Your goal - Transcription should be exact. Include all entries.

◇ ◇ ◇ ◇ ◇ ◇ ◇

/-- `PREF` (R267): the line arrives as unregistered copies, or registered with the hint own; it never faults. -/
def execPref (g : Guard) (pre : Option Prefix) (off : BitVec 12) (a : Opnd) (s : State) :
    Host.Outcome State Fault Refusal :=
  let k : MemKind := ⟨[.rlx], none, [.glb]⟩
  runWord (memInfo (.pref g pre off a) g none k pre [(a, 64)] [] s.mach)
    (fun dv m io =>
      let p := forcePrefix k pre io.w
      Eff.ok (io.act.foldl (fun m l =>
        let va := (addr64 (laneAddr dv m io.w l .glb a off.toInt)) &&& ~~~63
        match translate dv m (coreDie io.w.core) io.w.asid va .r false with
        | .error _ => m
        | .ok x =>
          if x.err.isSome || p.policy == 2 then m
          else
            let m := if p.hint == .own && !io.w.guarded then registerWords dv io.w [(x, 64)] m else m
            let ws := (wordPieces x.pa 64).map Prod.fst
            ws.foldl (fun m q => fillCopy dv io.w.core io.w.asid q m) (m.receiveWords io.w.core ws)) m) []) s

/-! Atomics -/

/-- The effect of a value-returning atomic on its destination. -/
def atomEff (g : Gather) (bits : Nat) (dst : Opnd) (val : List Byte → Nat) (kind : Nat → DefKind) : Eff :=
  if g.wait then Eff.wait g.m
  else
    { Eff.ok g.m (laneOuts bits dst (g.vals.map fun x => (x.1, val x.2))) with
      flts := g.flts, defer := deferItems g.dfl kind }

/-- The bytes an `ATOM` writes (R268). -/
def atomNew (op : AtomOp) (ty : Ty) (b : Nat) (old : List Byte) : List Byte :=
  match op with
  | .fadd => toBytes 4 (fadd32 .rne (ofBytes old) (b % 2 ^ 32))
  | op => toBytes (ty.bits / 8) (atomInt op ty (ofBytes old) b)

/-- `ATOM` without return: a store in flight that its home performs (R147, R268). In scratchpad the bank performs it. -/
def atomNoReturn (d : Dev) (io : Io) (p : Prefix) (op : AtomOp) (ty : Ty) (a b : Opnd) (m : Mach) : Eff :=
  let n := ty.bits / 8
  let r := io.act.foldl (fun (r : Mach × List (Nat × Flt)) l =>
    let addr := laneAddr d m io.w l p.space a 0
    let x := readOp d m io.w l ty.regBits b
    match checkAcc d r.1 io.w l p.space addr n .w true with
    | .error f => (r.1, r.2 ++ [(l, f)])
    | .ok (.local core g sp off) => match r.1.group core g with
      | some gr => (r.1.putLocal core g sp off (atomNew op ty x (gr.bytes sp off n)), r.2)
      | none => r
    | .ok (.mem ps) =>
      if io.w.guarded then (surrogateConflict r.1 io.w l, r.2)
      else if pcieRefuses d ps (atomicOpOf op).isSome then (r.1, r.2 ++ [(l, ⟨0x02, addr64 addr⟩)])
      else (storeAt io l (addr64 addr) (.mem ps) (toBytes n x) (.atom op ty (BitVec.ofNat 64 x)) p r.1, r.2)) (m, [])
  { Eff.ok r.1 [] with flts := r.2 }

/-- `ATOM` (R261, R268, R271). -/
def execAtom (g : Guard) (la : Fin 16) (pre : Option Prefix) (op : AtomOp) (ty : Ty) (d : Option Opnd) (a b : Opnd)
    (s : State) : Host.Outcome State Fault Refusal :=
  let bits := fun (w : Wave) => if (forcePrefix anyAtom pre w).space == .glb then 64 else 32
  let abits := match s.mach.curPath with
    | some (w, _) => bits w
    | none => 64
  let dsts := match d with
    | some o => [(o, rb ty)]
    | none => []
  let info := memInfo (.atom g la pre op ty d a b) g (d.map fun _ => la.val) anyAtom pre [(a, abits), (b, rb ty)] dsts s.mach
  memWord anyAtom pre { info with bad := info.bad || !a.aligned abits }
    (fun dv m io p =>
      match d with
      | none => atomNoReturn dv io p op ty a b m
      | some o =>
        let x := fun l => readOp dv m io.w l (rb ty) b
        let r := atomicLanes dv io p.space (ty.bits / 8) (atomicOpOf op) (fun l => laneAddr dv m io.w l p.space a 0)
          (fun l old => some (atomNew op ty (x l) old)) m
        atomEff r (rb ty) o ofBytes fun l => .atom op ty (BitVec.ofNat 64 (x l)) o) s

/-- `CAS` (R269). -/
def execCas (g : Guard) (la : Fin 16) (pre : Option Prefix) (ty : Ty) (d a b c : Opnd) (s : State) :
    Host.Outcome State Fault Refusal :=
  let abits := match s.mach.curPath with
    | some (w, _) => if (forcePrefix anyAtom pre w).space == .glb then 64 else 32
    | none => 64
  let info := memInfo (.cas g la pre ty d a b c) g (some la.val) anyAtom pre [(a, abits), (b, rb ty), (c, rb ty)]
    [(d, rb ty)] s.mach
  memWord anyAtom pre { info with bad := info.bad || !a.aligned abits }
    (fun dv m io p =>
      let n := ty.bits / 8
      let x := fun l => readOp dv m io.w l (rb ty) b
      let y := fun l => readOp dv m io.w l (rb ty) c
      let r := atomicLanes dv io p.space n (some 2) (fun l => laneAddr dv m io.w l p.space a 0)
        (fun l old => if ofBytes old = x l then some (toBytes n (y l)) else none) m
      atomEff r (rb ty) d ofBytes fun l => .cas n (BitVec.ofNat 128 (x l)) (BitVec.ofNat 128 (y l)) d) s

◇ ◇ ◇ ◇ ◇ ◇ ◇

Solution to the exercise -
/-- `PREF` (R267): the line arrives as unregistered copies, or registered with the hint own; it never faults. -/
def execPref (g : Guard) (pre : Option Prefix) (off : BitVec 12) (a : Opnd) (s : State) :
    Host.Outcome State Fault Refusal :=
  let k : MemKind := ⟨[.rlx], none, [.glb]⟩
  runWord (memInfo (.pref g pre off a) g none k pre [(a, 64)] [] s.mach)
    (fun dv m io =>
      let p := forcePrefix k pre io.w
      Eff.ok (io.act.foldl (fun m l =>
        let va := (addr64 (laneAddr dv m io.w l .glb a off.toInt)) &&& ~~~63
        match translate dv m (coreDie io.w.core) io.w.asid va .r false with
        | .error _ => m
        | .ok x =>
          if x.err.isSome || p.policy == 2 then m
          else
            let m := if p.hint == .own && !io.w.guarded then registerWords dv io.w [(x, 64)] m else m
            let ws := (wordPieces x.pa 64).map Prod.fst
            ws.foldl (fun m q => fillCopy dv io.w.core io.w.asid q m) (m.receiveWords io.w.core ws)) m) []) s

/-! Atomics -/

/-- The effect of a value-returning atomic on its destination. -/
def atomEff (g : Gather) (bits : Nat) (dst : Opnd) (val : List Byte → Nat) (kind : Nat → DefKind) : Eff :=
  if g.wait then Eff.wait g.m
  else
    { Eff.ok g.m (laneOuts bits dst (g.vals.map fun x => (x.1, val x.2))) with
      flts := g.flts, defer := deferItems g.dfl kind }

/-- The bytes an `ATOM` writes (R268). -/
def atomNew (op : AtomOp) (ty : Ty) (b : Nat) (old : List Byte) : List Byte :=
  match op with
  | .fadd => toBytes 4 (fadd32 .rne (ofBytes old) (b % 2 ^ 32))
  | op => toBytes (ty.bits / 8) (atomInt op ty (ofBytes old) b)

/-- `ATOM` without return: a store in flight that its home performs (R147, R268). In scratchpad the bank performs it. -/
def atomNoReturn (d : Dev) (io : Io) (p : Prefix) (op : AtomOp) (ty : Ty) (a b : Opnd) (m : Mach) : Eff :=
  let n := ty.bits / 8
  let r := io.act.foldl (fun (r : Mach × List (Nat × Flt)) l =>
    let addr := laneAddr d m io.w l p.space a 0
    let x := readOp d m io.w l ty.regBits b
    match checkAcc d r.1 io.w l p.space addr n .w true with
    | .error f => (r.1, r.2 ++ [(l, f)])
    | .ok (.local core g sp off) => match r.1.group core g with
      | some gr => (r.1.putLocal core g sp off (atomNew op ty x (gr.bytes sp off n)), r.2)
      | none => r
    | .ok (.mem ps) =>
      if io.w.guarded then (surrogateConflict r.1 io.w l, r.2)
      else if pcieRefuses d ps (atomicOpOf op).isSome then (r.1, r.2 ++ [(l, ⟨0x02, addr64 addr⟩)])
      else (storeAt io l (addr64 addr) (.mem ps) (toBytes n x) (.atom op ty (BitVec.ofNat 64 x)) p r.1, r.2)) (m, [])
  { Eff.ok r.1 [] with flts := r.2 }

/-- `ATOM` (R261, R268, R271). -/
def execAtom (g : Guard) (la : Fin 16) (pre : Option Prefix) (op : AtomOp) (ty : Ty) (d : Option Opnd) (a b : Opnd)
    (s : State) : Host.Outcome State Fault Refusal :=
  let bits := fun (w : Wave) => if (forcePrefix anyAtom pre w).space == .glb then 64 else 32
  let abits := match s.mach.curPath with
    | some (w, _) => bits w
    | none => 64
  let dsts := match d with
    | some o => [(o, rb ty)]
    | none => []
  let info := memInfo (.atom g la pre op ty d a b) g (d.map fun _ => la.val) anyAtom pre [(a, abits), (b, rb ty)] dsts s.mach
  memWord anyAtom pre { info with bad := info.bad || !a.aligned abits }
    (fun dv m io p =>
      match d with
      | none => atomNoReturn dv io p op ty a b m
      | some o =>
        let x := fun l => readOp dv m io.w l (rb ty) b
        let r := atomicLanes dv io p.space (ty.bits / 8) (atomicOpOf op) (fun l => laneAddr dv m io.w l p.space a 0)
          (fun l old => some (atomNew op ty (x l) old)) m
        atomEff r (rb ty) o ofBytes fun l => .atom op ty (BitVec.ofNat 64 (x l)) o) s

/-- `CAS` (R269). -/
def execCas (g : Guard) (la : Fin 16) (pre : Option Prefix) (ty : Ty) (d a b c : Opnd) (s : State) :
    Host.Outcome State Fault Refusal :=
  let abits := match s.mach.curPath with
    | some (w, _) => if (forcePrefix anyAtom pre w).space == .glb then 64 else 32
    | none => 64
  let info := memInfo (.cas g la pre ty d a b c) g (some la.val) anyAtom pre [(a, abits), (b, rb ty), (c, rb ty)]
    [(d, rb ty)] s.mach
  memWord anyAtom pre { info with bad := info.bad || !a.aligned abits }
    (fun dv m io p =>
      let n := ty.bits / 8
      let x := fun l => readOp dv m io.w l (rb ty) b
      let y := fun l => readOp dv m io.w l (rb ty) c
      let r := atomicLanes dv io p.space n (some 2) (fun l => laneAddr dv m io.w l p.space a 0)
        (fun l old => if ofBytes old = x l then some (toBytes n (y l)) else none) m
      atomEff r (rb ty) d ofBytes fun l => .cas n (BitVec.ofNat 128 (x l)) (BitVec.ofNat 128 (y l)) d) s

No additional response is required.